Including ‘novichoks’.

Uzbekistan was a part of the Soviet Union until 1991, when it declared its independence. Eight years later, the BBC and other outlets reported that US experts were in Uzbekistan to help destroy its stocks of nerve-agents, especially novichoks – because Uzbekistan had been a major testing centre for the chemical weapons:

us uzb novich
































Uzbekistan was, for eight whole years, in possession of novichoks and not controlled by Russia. So there are several other possible scenarios, in addition to Mrs May’s ‘only two possible’ – that could easily have nothing whatever to do with the Russian government:
  • secret sales by Uzbekistan
  • theft from Uzbekistan by persons unknown
  • retention of samples by US personnel during the destruction process in 1999/2000 that later found their way into other hands
It’s even possible, though unlikely, that the US kept some and misused it.
Mrs May’s claim is simply untrue. As Jeremy Corbyn has stated, it’s quite possiblethat the Russian government was involved in the Salisbury attack. It could conceivable even be likely.

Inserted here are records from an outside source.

theorem plans_release (s : Block) (p : WaitOn → Bool) (f : Reply → Reply) : plans (s.release p f) = plans s := by
  unfold Block.release
  refine foldl_keeps (g := plans) (fun t r => ?_) _ _
  split
  · rfl
  · exact plans_of_th (deliver_th t r)

theorem plans_publishPlan {m : PlanModel} {s : Block} (h : s.th.planNext = some m) : plans (publishPlan s) = (m, none) := by
  have hregions : ∀ u : Block, plans ((List.range 8).foldl (fun (t : Block) r =>
      (t.setFld (AG_REGION.INDEX r) (smGet 1 m.a r * 32768).floor.toNat).setFld (AG_REGION.GUARD r)
        (min 65535 (smGet (1 / 10) m.g r * 65536).floor.toNat)) u) = plans u := by
    intro u
    refine foldl_keeps (g := plans) (fun t r => ?_) _ u
    rfl
  have hcairn : ∀ (u : Block) (o k a x y e : Nat), plans ((u.cairnN o k a x y).raise e) = plans u := fun u o k a x y e =>
    plans_of_th (by rw [raise_th, cairnN_th])
  rw [publishPlan, h]
  dsimp only
  split
  · rw [plans_publishAdv, plans_regrant, hcairn, hregions]
    rfl
  · rw [plans_release, plans_publishAdv, plans_regrant, hcairn, hregions]
    rfl

/-- The plan computed, awaiting its publication. -/
def planDone (high : Bool) (s : Block) : Block :=
  (({ s with th := { s.th with planRun := none, planNext := some (planModel s) } } : Block).setFlag AG_STAT.RUNNING false).setLive 1010 high

theorem planDone_th (high : Bool) (s : Block) :
    (planDone high s).th = { s.th with planRun := none, planNext := some (planModel s) } := by
  unfold planDone
  rw [setLive_th, setFlag_th]

theorem planDone_running (high : Bool) (s : Block) : (planDone high s).running = s.running ∧
    (planDone high s).flag AG_STAT.RUNNING = false := by
  unfold planDone Block.running
  constructor
  · rw [(regsBut_setLive _ _ _).flag (by decide), (regsBut_setFlag _ _ _).flag (by decide), flag_mk]
  · rw [(regsBut_setLive _ _ _).flag (by decide), flag_setFlag_same _ _ _ (by decide)]

theorem planComputeDone_becomes {s : State} (hp : s.blk.th.planRun.isSome = true) (hc : s.blk.pwr.coreDown = false) :
    ∃ high, Becomes .planComputeDone s
      (if (planDone high s.blk).running then planDone high s.blk else rateCheck (publishPlan (planDone high s.blk))) :=
  ⟨_, becomes_of_eq rfl (if_pos (by rw [hp, hc]; rfl))⟩

/-! ### Readings of 145 °C (R569) -/

theorem diode_tripNoted_taken (k : Nat) (temp : BitVec 16) (dly : BitVec 12) (s : Block) :
    (tripNoted (diodeTaken k temp dly s)).diode k = (diodeTaken k temp dly s).diode k :=
  diode_of_th (congrArg ThState.diodes (tripNoted_th _)) k

/-- A hot reading trips when it is the second, and no latch is set. -/
theorem tripsNow_hot {k : Nat} {temp : BitVec 16} (dly : BitVec 12) {s : Block} (hv : (s.diode k).valid = true)
    (hlo : 2320 ≤ temp.toInt) (hhi : temp.toInt ≤ 2720) :
    tripsNow k (tripNoted (diodeTaken k temp dly s)) = (decide (1 ≤ (s.diode k).hotRun) && !s.pwr.thermalLatch) := by
  obtain ⟨hrun, hvalid⟩ := hotRun_diodeTaken dly hv hlo hhi
  rw [tripsNow, diode_tripNoted_taken, hrun, hvalid, tripNoted_pwr, diodeTaken_pwr, Bool.true_and]
  congr 1
  exact decide_eq_decide.mpr ⟨fun h => by omega, fun h => by omega⟩

/-- The first hot reading is counted, and its registers and TRIP_NEAR follow (R555, R569). -/
theorem diodeSample_firstHot {c : BitVec 7} {temp : BitVec 16} {dly : BitVec 12} {s : State} (hv : (s.blk.diode c.toNat).valid = true)
    (hlo : 2320 ≤ temp.toInt) (hhi : temp.toInt ≤ 2720) (haway : (s.blk.diode c.toNat).awayAt = none)
    (hrun : (s.blk.diode c.toNat).hotRun = 0) : ∃ u : Block, Becomes (.diodeSample c temp dly) s u ∧ (u.diode c.toNat).hotRun = 1 ∧
      u.fld (MSN_CLUSTER.TEMP c.toNat) = temp.toNat ∧ u.fld (MSN_CLUSTER.DLY c.toNat) = dly.toNat ∧ u.flag TH_STAT.TRIP_NEAR = true ∧
      u.pwr = s.blk.pwr := by
  obtain ⟨htemp, hdly⟩ := fld_diodeTaken temp dly s.blk (k := c.toNat)
  obtain ⟨hone, hvalid⟩ := hotRun_diodeTaken dly hv hlo hhi
  have hlow : MSN_CLUSTER.addr c.toNat < 0x2600000 := by
    have := c.isLt
    rw [MSN_CLUSTER.addr]
    omega
  have hnear : tripNear (diodeTaken c.toNat temp dly s.blk) = true := by
    refine tripNear_of c.isLt hvalid ?_
    rw [diode_diodeTaken]
    exact le_trans (by decide) hlo
  refine ⟨tripNoted (diodeTaken c.toNat temp dly s.blk), ?_, ?_, ?_, ?_, ?_, ?_⟩
  · refine becomes_of_eq (diodeSample_becomes c temp dly s) ?_
    rw [diodeSampled_valid hv hlo hhi haway, tripsNow_hot dly hv hlo hhi, hrun]
    exact if_neg nofun
  · rw [diode_tripNoted_taken, hone, hrun]
  · rw [fld_tripNoted _ hlow, htemp]
  · rw [fld_tripNoted _ hlow, hdly]
  · rw [tripNear_tripNoted, hnear]
  · rw [tripNoted_pwr, diodeTaken_pwr]

theorem thermalShutdown_pwr (s : Block) : (thermalShutdown s).pwr.thermalLatch = true ∧ (thermalShutdown s).pwr.mainEn = false := ⟨rfl, rfl⟩

/-! ### Each row by its cases -/

/-- A valid reading, its limit and the flags (R556). -/
theorem tdSample_reads {n : BitVec 2} {temp : BitVec 16} {s : State} (h : s.blk.fld (TH_TD0.TYPE n.toNat) ≠ 0) :
    Completes (.tdSample n temp true) s (fun t => t.fld (TH_TD1.TEMP n.toNat) = temp.toNat ∧ t.flag (TH_TD1.OK n.toNat) = true ∧
      t.flag (TH_TD1.OVER n.toNat) = decide (sgn 8 (s.blk.fld (TH_TD0.LIMIT n.toNat)) * 16 < temp.toInt)) := by
  have hn : TH_TD1.addr n.toNat < 0x2800000 := td1_low n.isLt
  obtain ⟨rose, hot, low, hb⟩ := tdSample_ok (temp := temp) h
  obtain ⟨htemp, hok, hover⟩ := tdRead_fields temp s.blk (i := n.toNat)
  refine completes_of_becomes hb ⟨?_, ?_, ?_⟩
  · rw [fld_riseLive _ _ _ _ hn, fld_riseLive _ _ _ _ hn, htemp]
  · rw [flag_riseLive _ _ _ _ hn, flag_riseLive _ _ _ _ hn, hok]
  · rw [flag_riseLive _ _ _ _ hn, flag_riseLive _ _ _ _ hn, hover]

/-- An input open or shorted keeps its last reading (R556). -/
theorem tdSample_opens {n : BitVec 2} {temp : BitVec 16} {s : State} (h : s.blk.fld (TH_TD0.TYPE n.toNat) ≠ 0) :
    Completes (.tdSample n temp false) s (fun t => t.flag (TH_TD1.OK n.toNat) = false ∧ t.flag (TH_TD1.OVER n.toNat) = false ∧
      t.fld (TH_TD1.TEMP n.toNat) = s.blk.fld (TH_TD1.TEMP n.toNat) ∧ t.evtLive 912 = true) := by
  have hn : TH_TD1.addr n.toNat < 0x2800000 := td1_low n.isLt
  obtain ⟨rose, hot, hb⟩ := tdSample_open (temp := temp) h
  obtain ⟨hok, hover, htemp⟩ := tdOpen_fields s.blk (i := n.toNat)
  refine completes_of_becomes hb ⟨?_, ?_, ?_, ?_⟩
  · rw [flag_riseLive _ _ _ _ hn, flag_riseLive _ _ _ _ hn, hok]
  · rw [flag_riseLive _ _ _ _ hn, flag_riseLive _ _ _ _ hn, hover]
  · rw [fld_riseLive _ _ _ _ hn, fld_riseLive _ _ _ _ hn, htemp]
  · rw [evtLive_riseLive _ _ _ _ _ (by decide) (by decide), if_neg (by decide),
      evtLive_riseLive _ _ _ _ _ (by decide) (by decide), if_pos rfl]

theorem engineFault_becomes {e : BitVec 8} {cause : BitVec 3} {s : State} (he : e.toNat < 144) : Becomes (.engineFault e cause) s
    (if 1 ≤ cause.toNat ∧ cause.toNat ≤ 5 ∧ s.blk.fld (ENG_STAT.STATE e.toNat) ≠ 2 then engineFault e.toNat cause.toNat s.blk else s.blk) := by
  change execEngineFault e cause s = _
  unfold execEngineFault
  exact onBlock_next (if_neg (not_le.mpr he))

But it’s certainly not true that there is “no alternative conclusion“.

BBC News has no excuse for allowing Theresa May’s claim to pass unchallenged in any of its broadcasts – its own archives would make perfectly clear that there are other possibilities.

But that’s not all. Just yesterday, the BBC website published an article titled “Russian spy: what are Novichok agents and what do they do?“. That article repeats – again unchallenged – the position taken by the UK, US, Germany and France that Russian involvement in the attack is the “only plausible explanation“.

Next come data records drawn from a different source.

-- ==== Sys2Proof/Machine/DeltaOps.lean ====
section
/-! DEFINITION. DIFF and LUMA: their meanings to the decoder (44_decode.md R188, R189) and their
emission by the encoder (43_encode.md R158 to R160). -/

namespace Sys2Proof.Machine

/-- DIFF (44_decode.md R188): the three deltas are applied to the previous pixel, each sum modulo
256, alpha unchanged (decision D4). -/
def execDiff (dr dg db : Int) (s : State) : Outcome :=
  settle s (produce 1 (addWrap s.prev dr dg db) s)

/-- LUMA (44_decode.md R189): red and blue deltas are relative to the green one. There is no range
check (60_exceptions.md R215). -/
def execLuma (dg drg dbg : Int) (s : State) : Outcome :=
  settle s (produce 2 (addWrap s.prev (dg + drg) dg (dg + dbg)) s)

/-- DIFF emission after a cache miss (43_encode.md R158, R159). -/
def putDiff (d : Delta) (cur : Pixel) (s : State) : Except Stop State :=
  putBytes (encode (.diff d.dr d.dg d.db)) (store cur s)

/-- LUMA emission after a cache miss (43_encode.md R158, R160). -/
def putLuma (d : Delta) (cur : Pixel) (s : State) : Except Stop State :=
  putBytes (encode (.luma d.dg (d.dr - d.dg) (d.db - d.dg))) (store cur s)

end Sys2Proof.Machine
end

It also links directly to the same BBC article pictured above – but fails even to mention the possibility that the nerve-agent used in Salisbury originated in Uzbekistan when Uzbekistan was no longer Soviet-controlled.

So it’s not as though the BBC hadn’t noticed its old article on US de-commissioning of Novichoks in Uzbekistan and therefore treated Mrs May’s emphatic claim of only two possibilities as factual or reasonable.

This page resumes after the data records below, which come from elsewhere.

/-- 40_bytecursor.md R116: the byte is stored at `POS`, which moves by one, and nothing else changes. The
bound is the spec's decision D18. -/
def Obligations.Write8StoresAtPos : Prop :=
  ∀ (v : Byte) (s : State),
    (s.cmode = .read → write8 v s = .error .invalidOperation) ∧
    (s.cmode = .write → s.len < s.pos + 1 → write8 v s = .error .outOfRange) ∧
    (s.cmode = .write → s.pos + 1 ≤ s.len →
      ∃ t, write8 v s = .ok t ∧ AppendsBytes [v] s t ∧ t = { s with q := t.q, pos := t.pos })

/-- 40_bytecursor.md R118: on a write cursor `toOutput` gives the first `POS` bytes of Q and no more. -/
def Obligations.ToOutputGivesTheBytesWritten : Prop :=
  ∀ (s : State) (bs : List Byte), s.cmode = .write → s.q.readBytes 0 s.pos = some bs →
    toOutput s = .ok bs ∧ bs.length = s.pos

/-- 41_pixelcolor.md R132: the hash of a pixel, and the bound of its sum. -/
def Obligations.HashIsTheWeightedSum : Prop :=
  ∀ p : Pixel, (Machine.hash p).val =
      (p.r.toNat * 3 + p.g.toNat * 5 + p.b.toNat * 7 + p.a.toNat * 11) % 64 ∧
    p.r.toNat * 3 + p.g.toNat * 5 + p.b.toNat * 7 + p.a.toNat * 11 ≤ 6630

/-- 41_pixelcolor.md R134, R136, R137: a delta lies in -255..255 in every channel, and adding it to the
pixel it was formed against gives the current pixel back wherever alpha is unchanged: no sum wraps. -/
def Obligations.AddingTheDeltaGivesThePixelBack : Prop :=
  ∀ cur prev : Pixel,
    (∀ x, (x = (delta cur prev).dr ∨ x = (delta cur prev).dg ∨ x = (delta cur prev).db ∨
      x = (delta cur prev).da) → -255 ≤ x ∧ x ≤ 255) ∧
    (cur.a = prev.a ↔ (delta cur prev).da = 0) ∧
    (cur.a = prev.a →
      addWrap prev (delta cur prev).dr (delta cur prev).dg (delta cur prev).db = cur)

/-! ### Faults -/

/-- 60_exceptions.md R217: taking a fault sets `PHASE` and `ERR` and leaves no result, and the input
buffer and every other register are unchanged. That no byte of the output buffer keeps a value is the
model's choice (notes/assumptions/6.md). -/
def Obligations.TakingAFault : Prop :=
  ∀ (e : Err) (s : State),
    (takeFault e s).phase = .fault ∧ (takeFault e s).err = e ∧ result (takeFault e s) = none ∧
    (s.mode = .enc → takeFault e s = { s with phase := .fault, err := e, q := [] }) ∧
    (s.mode = .dec → takeFault e s = { s with phase := .fault, err := e, p := [] })

/-- 60_exceptions.md R214: the numeric codes of kinds and causes, which are the spec's decision D11. -/
def Obligations.FaultCodes : Prop :=
  kindCode .none = 0 ∧ causeCode .none = 0 ∧ (∀ c, kindCode (.invalidArgument c) = 1) ∧
  (∀ c, kindCode (.formatError c) = 2) ∧ (∀ c, kindCode (.fatalAssertion c) = 3) ∧
  causeCode (.invalidArgument .width) = 1 ∧ causeCode (.invalidArgument .height) = 2 ∧
  causeCode (.invalidArgument .pixbufShort) = 3 ∧ causeCode (.invalidArgument .channels) = 4 ∧
  causeCode (.invalidArgument .colorspace) = 5 ∧
  causeCode (.formatError .magic) = 1 ∧ causeCode (.formatError .width) = 2 ∧
  causeCode (.formatError .height) = 3 ∧ causeCode (.formatError .channels) = 4 ∧
  causeCode (.formatError .colorspace) = 5 ∧ causeCode (.formatError .truncated) = 6 ∧
  causeCode (.formatError .endmarker) = 7 ∧ causeCode (.formatError .runOverrun) = 8 ∧
  causeCode (.formatError .trailing) = 9 ∧ causeCode (.formatError .lumaRange) = 10 ∧
  causeCode (.fatalAssertion .invalidOperation) = 1 ∧ causeCode (.fatalAssertion .outOfRange) = 2

/-! ### The head and the tail of the decode pass -/

/-- 42_container.md R147, 44_decode.md R181: the header fields are checked in stream order, each as soon
as it is read, and the first that fails decides the cause; a header that passes loads the registers,
and the pass enters `BODY` with its working registers at their initial values and no output byte
written. The order of the checks is the spec's decision D16. -/
def Obligations.DecodeHeaderChecksInOrder : Prop :=
  ∀ (s : State) (m w h : Word) (ch cs : Byte),
    s.phase = .head → s.mode = .dec → 14 ≤ s.args.qlen →
    s.q.readBytes 0 14 = some (bytesBe32 m ++ bytesBe32 w ++ bytesBe32 h ++ [ch, cs]) →
    if m ≠ 0x716F6966#32 then TakesFault (.formatError .magic) s (step s)
    else if w = 0 then TakesFault (.formatError .width) s (step s)
    else if h = 0 then TakesFault (.formatError .height) s (step s)
    else if ch ≠ 3 ∧ ch ≠ 4 then TakesFault (.formatError .channels) s (step s)
    else if cs ≠ 0 ∧ cs ≠ 1 then TakesFault (.formatError .colorspace) s (step s)
    else if ∃ k, s.impl.maxPixels = some k ∧ k < w.toNat * h.toNat then
      step s = .refused .overMaxPixels
    else
      step s = .next { s with
        prev := ⟨0, 0, 0, 255⟩, cache := Vector.replicate 64 ⟨0, 0, 0, 0⟩, run := 0,
        width := w, height := h, channels := ch, colorspace := cs,
        pxn := w.toNat * h.toNat, pxi := 0, pos := 14, len := s.args.qlen, cmode := .read,
        phase := .body, p := [] }

/-- 42_container.md R147, 44_decode.md R193: a buffer that ends inside the header faults at the first
defect in stream order, a field's shortage before its value (the spec's decisions D10 and D16). -/
def Obligations.ShortHeaderFaultsInOrder : Prop :=
  ∀ (s : State) (bs : List Byte), s.phase = .head → s.mode = .dec → bs.length = s.args.qlen →
    bs.length < 14 → s.q.readBytes 0 s.args.qlen = some bs →
    if bs.length < 4 then TakesFault (.formatError .truncated) s (step s)
    else if bs.take 4 ≠ [0x71, 0x6F, 0x69, 0x66] then TakesFault (.formatError .magic) s (step s)
    else if bs.length < 8 then TakesFault (.formatError .truncated) s (step s)
    else if (bs.drop 4).take 4 = [0, 0, 0, 0] then TakesFault (.formatError .width) s (step s)
    else if bs.length < 12 then TakesFault (.formatError .truncated) s (step s)
    else if (bs.drop 8).take 4 = [0, 0, 0, 0] then TakesFault (.formatError .height) s (step s)
    else if bs.length < 13 then TakesFault (.formatError .truncated) s (step s)
    else if bs[12]? ≠ some 3 ∧ bs[12]? ≠ some 4 then TakesFault (.formatError .channels) s (step s)
    else TakesFault (.formatError .truncated) s (step s)

/-- 42_container.md R149, 44_decode.md R191, R193: the bytes left are compared with the end marker one
at a time, so a byte that differs decides before a shortage; then bytes after it fault where
`TRAILING_BYTES` says so, and else the pass is `DONE`. The order is the spec's decision D16, and the
last check its open parameter D6. -/
def Obligations.EndMarkerIsVerified : Prop :=
  ∀ (s : State) (bs : List Byte), s.phase = .tail → s.mode = .dec → s.cmode = .read →
    s.pos ≤ s.len → s.q.readBytes s.pos (s.len - s.pos) = some bs →
    if bs.take 8 ≠ [0, 0, 0, 0, 0, 0, 0, 1].take bs.length then
      TakesFault (.formatError .endmarker) s (step s)
    else if bs.length < 8 then TakesFault (.formatError .truncated) s (step s)
    else if bs.length ≠ 8 ∧ s.impl.trailingBytes = .fault then
      TakesFault (.formatError .trailing) s (step s)
    else step s = .next { s with pos := s.pos + 8, phase := .done }

/-! ### The encode pass -/

/-- 43_encode.md R151, R152, 42_container.md R146: the arguments are checked in order, before any byte
is written; when they pass, the registers are loaded, the header is written and the pass enters
`BODY` with its working registers at their initial values. The checks of channels and colorspace, and
the missing floor, are the spec's decisions D9 and D20. -/
def Obligations.EncodeArgumentsCheckedInOrder : Prop :=
  ∀ s : State, s.phase = .head → s.mode = .enc →
    if s.args.width = 0 then TakesFault (.invalidArgument .width) s (step s)
    else if s.args.height = 0 then TakesFault (.invalidArgument .height) s (step s)
    else if s.args.channels ≠ 3 ∧ s.args.channels ≠ 4 then
      TakesFault (.invalidArgument .channels) s (step s)
    else if s.args.colorspace ≠ 0 ∧ s.args.colorspace ≠ 1 then
      TakesFault (.invalidArgument .colorspace) s (step s)
    else if ∃ k, s.impl.maxPixels = some k ∧ k < s.args.width.toNat * s.args.height.toNat then
      step s = .refused .overMaxPixels
    else if s.args.plen < s.args.width.toNat * s.args.height.toNat * s.args.channels.toNat then
      TakesFault (.invalidArgument .pixbufShort) s (step s)
    else
      ∃ t, step s = .next t ∧
        t.q.readBytes 0 14 = some ([0x71, 0x6F, 0x69, 0x66] ++ bytesBe32 s.args.width ++
          bytesBe32 s.args.height ++ [s.args.channels, s.args.colorspace]) ∧
        t = { s with
          prev := ⟨0, 0, 0, 255⟩, cache := Vector.replicate 64 ⟨0, 0, 0, 0⟩, run := 0,
          width := s.args.width, height := s.args.height, channels := s.args.channels,
          colorspace := s.args.colorspace, pxn := s.args.width.toNat * s.args.height.toNat,
          pxi := 0, pos := 14,
          len := s.args.width.toNat * s.args.height.toNat * (s.args.channels.toNat + 1) + 22,
          cmode := .write, phase := .body, q := t.q }

/-- 43_encode.md R153: the pixel fetched; with three channels its alpha is the previous pixel's, which
is always 255. -/
def Obligations.PixelFetch : Prop :=
  ∀ (s : State) (r g b a : Byte),
    (s.channels = 4 → s.p.readBytes (s.pxi * 4) 4 = some [r, g, b, a] →
      fetchPixel s = .ok ⟨r, g, b, a⟩) ∧
    (s.channels = 3 → s.p.readBytes (s.pxi * 3) 3 = some [r, g, b] →
      fetchPixel s = .ok ⟨r, g, b, s.prev.a⟩) ∧
    (EngineInv s → s.phase = .body → s.mode = .enc → s.channels = 3 → s.prev.a = 255)

/-- 43_encode.md R154, R155, R164: a pixel equal to `PREV` lengthens the run and touches neither cache
nor, unless the run is full or the pixel is the last, the stream; then one RUN byte is written and
the counter cleared. -/
def Obligations.EncoderRunPixel : Prop :=
  ∀ s : State, Encoding s.prev 1 s → s.run.toNat ≤ 61 →
    ∃ t, step s = .next t ∧ ConsumesPixel s.prev s t ∧ t.cache = s.cache ∧ EncKeepsTheRest s t ∧
      if s.run.toNat + 1 = 62 ∨ s.pxi = s.pxn - 1 then
        AppendsBytes [0xC0#8 ||| BitVec.ofNat 8 (s.run.toNat + 1 - 1)] s t ∧ t.run = 0
      else t.q = s.q ∧ t.pos = s.pos ∧ t.run.toNat = s.run.toNat + 1

/-- 43_encode.md R156, R157: a pixel found in its slot becomes an INDEX op after the pending run is
flushed, and the cache is not written. -/
def Obligations.EncoderIndexPixel : Prop :=
  ∀ (cur : Pixel) (s : State), Encoding cur 2 s → cur ≠ s.prev →
    s.cache.get (Machine.hash cur) = cur →
    ∃ t, step s = .next t ∧ ConsumesPixel cur s t ∧ EncKeepsTheRest s t ∧ t.cache = s.cache ∧
      t.run = 0 ∧ AppendsBytes (pendingRun s ++ [BitVec.ofNat 8 (Machine.hash cur).val]) s t

/-- 43_encode.md R156, R158, R159: a miss with small deltas and alpha unchanged becomes a DIFF op. -/
def Obligations.EncoderDiffPixel : Prop :=
  ∀ (cur : Pixel) (s : State) (dr dg db : Int), Encoding cur 2 s → cur ≠ s.prev →
    s.cache.get (Machine.hash cur) ≠ cur → delta cur s.prev = ⟨dr, dg, db, 0⟩ →
    -2 ≤ dr → dr ≤ 1 → -2 ≤ dg → dg ≤ 1 → -2 ≤ db → db ≤ 1 →
    ∃ t, step s = .next t ∧ ConsumesPixel cur s t ∧ EncKeepsTheRest s t ∧
      WritesSlot (Machine.hash cur) cur s t ∧ t.run = 0 ∧
      AppendsBytes
        (pendingRun s ++ [BitVec.ofInt 8 (0x40 + (dr + 2) * 16 + (dg + 2) * 4 + (db + 2))]) s t

/-- 43_encode.md R156, R158, R160: a miss that DIFF does not fit, with alpha unchanged and the three
luma ranges met, becomes a LUMA op. -/
def Obligations.EncoderLumaPixel : Prop :=
  ∀ (cur : Pixel) (s : State) (dr dg db : Int), Encoding cur 3 s → cur ≠ s.prev →
    s.cache.get (Machine.hash cur) ≠ cur → delta cur s.prev = ⟨dr, dg, db, 0⟩ →
    ¬ (-2 ≤ dr ∧ dr ≤ 1 ∧ -2 ≤ dg ∧ dg ≤ 1 ∧ -2 ≤ db ∧ db ≤ 1) →
    -32 ≤ dg → dg ≤ 31 → -8 ≤ dr - dg → dr - dg ≤ 7 → -8 ≤ db - dg → db - dg ≤ 7 →
    ∃ t, step s = .next t ∧ ConsumesPixel cur s t ∧ EncKeepsTheRest s t ∧
      WritesSlot (Machine.hash cur) cur s t ∧ t.run = 0 ∧
      AppendsBytes (pendingRun s ++
        [BitVec.ofInt 8 (0x80 + (dg + 32)), BitVec.ofInt 8 ((dr - dg + 8) * 16 + (db - dg + 8))]) s t

/-- 43_encode.md R156, R158, R161, R162: a miss that neither DIFF nor LUMA fits becomes a literal: RGB
where alpha is unchanged, RGBA where it changed. -/
def Obligations.EncoderLiteralPixel : Prop :=
  ∀ (cur : Pixel) (s : State) (dr dg db da : Int), Encoding cur 6 s → cur ≠ s.prev →
    s.cache.get (Machine.hash cur) ≠ cur → delta cur s.prev = ⟨dr, dg, db, da⟩ →
    ¬ (da = 0 ∧ -2 ≤ dr ∧ dr ≤ 1 ∧ -2 ≤ dg ∧ dg ≤ 1 ∧ -2 ≤ db ∧ db ≤ 1) →
    ¬ (da = 0 ∧ -32 ≤ dg ∧ dg ≤ 31 ∧ -8 ≤ dr - dg ∧ dr - dg ≤ 7 ∧ -8 ≤ db - dg ∧ db - dg ≤ 7) →
    ∃ t, step s = .next t ∧ ConsumesPixel cur s t ∧ EncKeepsTheRest s t ∧
      WritesSlot (Machine.hash cur) cur s t ∧ t.run = 0 ∧
      AppendsBytes (pendingRun s ++
        (if da = 0 then [0xFE, cur.r, cur.g, cur.b] else [0xFF, cur.r, cur.g, cur.b, cur.a])) s t

/-- 43_encode.md R165, 42_container.md R148: `TAIL` appends the end marker and the pass is `DONE`. -/
def Obligations.EncodeTailAppendsEndMarker : Prop :=
  ∀ s : State, s.phase = .tail → s.mode = .enc → s.cmode = .write → s.pos + 8 ≤ s.len →
    ∃ t, step s = .next t ∧ AppendsBytes [0, 0, 0, 0, 0, 0, 0, 1] s t ∧
      t = { s with q := t.q, pos := s.pos + 8, phase := .done }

These matters are not revelations. They are easily available to anyone who can use Google, let alone who has access to intelligence services or trained researchers.

Yet still the ‘MSM’, including the BBC, are acting as eager amplifiers for the government’s clearly-unsupportable claim that the “only plausible explanation” is direct Russian state involvement – and anti-Corbyn MPs are posturing about the need for Labour to ‘stand shoulder-to-shoulder’ with the government, when there’s no proof against whom we should be standing.

Corbyn, as usual, is on the right side of this issue – and in spite of the best efforts of the Establishment and media, their story to the contrary is rapidly unravelling.

After all, pretty much all of us can use the internet these days.